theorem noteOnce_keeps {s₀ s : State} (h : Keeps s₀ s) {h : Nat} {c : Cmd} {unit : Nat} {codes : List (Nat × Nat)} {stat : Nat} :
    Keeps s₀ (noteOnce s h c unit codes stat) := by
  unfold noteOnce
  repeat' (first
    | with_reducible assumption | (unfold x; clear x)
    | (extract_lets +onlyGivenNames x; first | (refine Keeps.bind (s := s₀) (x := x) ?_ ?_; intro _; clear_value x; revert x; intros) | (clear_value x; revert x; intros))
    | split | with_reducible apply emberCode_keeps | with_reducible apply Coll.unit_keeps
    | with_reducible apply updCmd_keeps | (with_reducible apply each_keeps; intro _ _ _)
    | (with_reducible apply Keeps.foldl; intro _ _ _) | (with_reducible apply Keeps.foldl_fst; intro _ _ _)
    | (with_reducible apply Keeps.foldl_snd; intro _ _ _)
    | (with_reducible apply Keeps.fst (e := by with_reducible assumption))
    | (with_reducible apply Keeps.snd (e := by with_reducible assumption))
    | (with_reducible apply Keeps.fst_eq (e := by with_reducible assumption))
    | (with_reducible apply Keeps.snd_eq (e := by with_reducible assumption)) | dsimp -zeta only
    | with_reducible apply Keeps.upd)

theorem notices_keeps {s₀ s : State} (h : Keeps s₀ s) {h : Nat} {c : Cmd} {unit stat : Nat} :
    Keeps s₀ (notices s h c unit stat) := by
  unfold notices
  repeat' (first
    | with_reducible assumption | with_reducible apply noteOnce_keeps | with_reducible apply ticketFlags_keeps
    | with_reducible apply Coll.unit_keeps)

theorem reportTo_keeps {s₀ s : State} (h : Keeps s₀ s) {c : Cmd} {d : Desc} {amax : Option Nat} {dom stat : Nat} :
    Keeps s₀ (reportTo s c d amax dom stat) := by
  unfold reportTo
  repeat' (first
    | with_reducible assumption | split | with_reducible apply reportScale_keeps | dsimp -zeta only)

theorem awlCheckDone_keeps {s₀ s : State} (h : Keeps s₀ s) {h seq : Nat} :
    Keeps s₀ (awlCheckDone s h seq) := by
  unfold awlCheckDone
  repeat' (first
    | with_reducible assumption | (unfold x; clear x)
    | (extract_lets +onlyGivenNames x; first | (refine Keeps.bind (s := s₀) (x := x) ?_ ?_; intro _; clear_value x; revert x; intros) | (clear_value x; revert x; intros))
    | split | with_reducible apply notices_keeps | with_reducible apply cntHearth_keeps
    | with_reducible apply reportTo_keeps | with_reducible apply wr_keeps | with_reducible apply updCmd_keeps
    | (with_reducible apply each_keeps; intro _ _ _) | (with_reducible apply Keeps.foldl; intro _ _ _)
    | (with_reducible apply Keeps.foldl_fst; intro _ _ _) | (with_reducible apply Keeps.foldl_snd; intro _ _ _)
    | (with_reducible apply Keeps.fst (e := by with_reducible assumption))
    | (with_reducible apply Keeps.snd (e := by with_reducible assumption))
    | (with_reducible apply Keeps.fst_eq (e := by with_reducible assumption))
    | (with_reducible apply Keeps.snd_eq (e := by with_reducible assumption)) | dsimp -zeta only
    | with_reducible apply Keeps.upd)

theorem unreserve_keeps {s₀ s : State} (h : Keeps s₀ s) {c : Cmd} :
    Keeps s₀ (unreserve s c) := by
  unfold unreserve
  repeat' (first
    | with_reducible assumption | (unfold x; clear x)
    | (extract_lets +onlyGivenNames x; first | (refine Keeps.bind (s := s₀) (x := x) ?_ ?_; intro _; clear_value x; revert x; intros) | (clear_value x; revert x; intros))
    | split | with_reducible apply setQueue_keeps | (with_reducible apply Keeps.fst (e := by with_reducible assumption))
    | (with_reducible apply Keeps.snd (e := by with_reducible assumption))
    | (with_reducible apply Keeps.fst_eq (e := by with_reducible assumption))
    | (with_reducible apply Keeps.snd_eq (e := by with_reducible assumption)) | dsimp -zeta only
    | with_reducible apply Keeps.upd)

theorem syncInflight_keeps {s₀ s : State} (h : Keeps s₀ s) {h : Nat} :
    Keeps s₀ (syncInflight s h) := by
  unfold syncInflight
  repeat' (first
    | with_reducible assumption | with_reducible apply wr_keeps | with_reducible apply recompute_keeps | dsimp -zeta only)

Task brief: All of the data, from the first line to the last, should be written out exactly.

Exercise answer:
theorem noteOnce_keeps {s₀ s : State} (h : Keeps s₀ s) {h : Nat} {c : Cmd} {unit : Nat} {codes : List (Nat × Nat)} {stat : Nat} :
    Keeps s₀ (noteOnce s h c unit codes stat) := by
  unfold noteOnce
  repeat' (first
    | with_reducible assumption | (unfold x; clear x)
    | (extract_lets +onlyGivenNames x; first | (refine Keeps.bind (s := s₀) (x := x) ?_ ?_; intro _; clear_value x; revert x; intros) | (clear_value x; revert x; intros))
    | split | with_reducible apply emberCode_keeps | with_reducible apply Coll.unit_keeps
    | with_reducible apply updCmd_keeps | (with_reducible apply each_keeps; intro _ _ _)
    | (with_reducible apply Keeps.foldl; intro _ _ _) | (with_reducible apply Keeps.foldl_fst; intro _ _ _)
    | (with_reducible apply Keeps.foldl_snd; intro _ _ _)
    | (with_reducible apply Keeps.fst (e := by with_reducible assumption))
    | (with_reducible apply Keeps.snd (e := by with_reducible assumption))
    | (with_reducible apply Keeps.fst_eq (e := by with_reducible assumption))
    | (with_reducible apply Keeps.snd_eq (e := by with_reducible assumption)) | dsimp -zeta only
    | with_reducible apply Keeps.upd)

theorem notices_keeps {s₀ s : State} (h : Keeps s₀ s) {h : Nat} {c : Cmd} {unit stat : Nat} :
    Keeps s₀ (notices s h c unit stat) := by
  unfold notices
  repeat' (first
    | with_reducible assumption | with_reducible apply noteOnce_keeps | with_reducible apply ticketFlags_keeps
    | with_reducible apply Coll.unit_keeps)

theorem reportTo_keeps {s₀ s : State} (h : Keeps s₀ s) {c : Cmd} {d : Desc} {amax : Option Nat} {dom stat : Nat} :
    Keeps s₀ (reportTo s c d amax dom stat) := by
  unfold reportTo
  repeat' (first
    | with_reducible assumption | split | with_reducible apply reportScale_keeps | dsimp -zeta only)

theorem awlCheckDone_keeps {s₀ s : State} (h : Keeps s₀ s) {h seq : Nat} :
    Keeps s₀ (awlCheckDone s h seq) := by
  unfold awlCheckDone
  repeat' (first
    | with_reducible assumption | (unfold x; clear x)
    | (extract_lets +onlyGivenNames x; first | (refine Keeps.bind (s := s₀) (x := x) ?_ ?_; intro _; clear_value x; revert x; intros) | (clear_value x; revert x; intros))
    | split | with_reducible apply notices_keeps | with_reducible apply cntHearth_keeps
    | with_reducible apply reportTo_keeps | with_reducible apply wr_keeps | with_reducible apply updCmd_keeps
    | (with_reducible apply each_keeps; intro _ _ _) | (with_reducible apply Keeps.foldl; intro _ _ _)
    | (with_reducible apply Keeps.foldl_fst; intro _ _ _) | (with_reducible apply Keeps.foldl_snd; intro _ _ _)
    | (with_reducible apply Keeps.fst (e := by with_reducible assumption))
    | (with_reducible apply Keeps.snd (e := by with_reducible assumption))
    | (with_reducible apply Keeps.fst_eq (e := by with_reducible assumption))
    | (with_reducible apply Keeps.snd_eq (e := by with_reducible assumption)) | dsimp -zeta only
    | with_reducible apply Keeps.upd)

theorem unreserve_keeps {s₀ s : State} (h : Keeps s₀ s) {c : Cmd} :
    Keeps s₀ (unreserve s c) := by
  unfold unreserve
  repeat' (first
    | with_reducible assumption | (unfold x; clear x)
    | (extract_lets +onlyGivenNames x; first | (refine Keeps.bind (s := s₀) (x := x) ?_ ?_; intro _; clear_value x; revert x; intros) | (clear_value x; revert x; intros))
    | split | with_reducible apply setQueue_keeps | (with_reducible apply Keeps.fst (e := by with_reducible assumption))
    | (with_reducible apply Keeps.snd (e := by with_reducible assumption))
    | (with_reducible apply Keeps.fst_eq (e := by with_reducible assumption))
    | (with_reducible apply Keeps.snd_eq (e := by with_reducible assumption)) | dsimp -zeta only
    | with_reducible apply Keeps.upd)

theorem syncInflight_keeps {s₀ s : State} (h : Keeps s₀ s) {h : Nat} :
    Keeps s₀ (syncInflight s h) := by
  unfold syncInflight
  repeat' (first
    | with_reducible assumption | with_reducible apply wr_keeps | with_reducible apply recompute_keeps | dsimp -zeta only)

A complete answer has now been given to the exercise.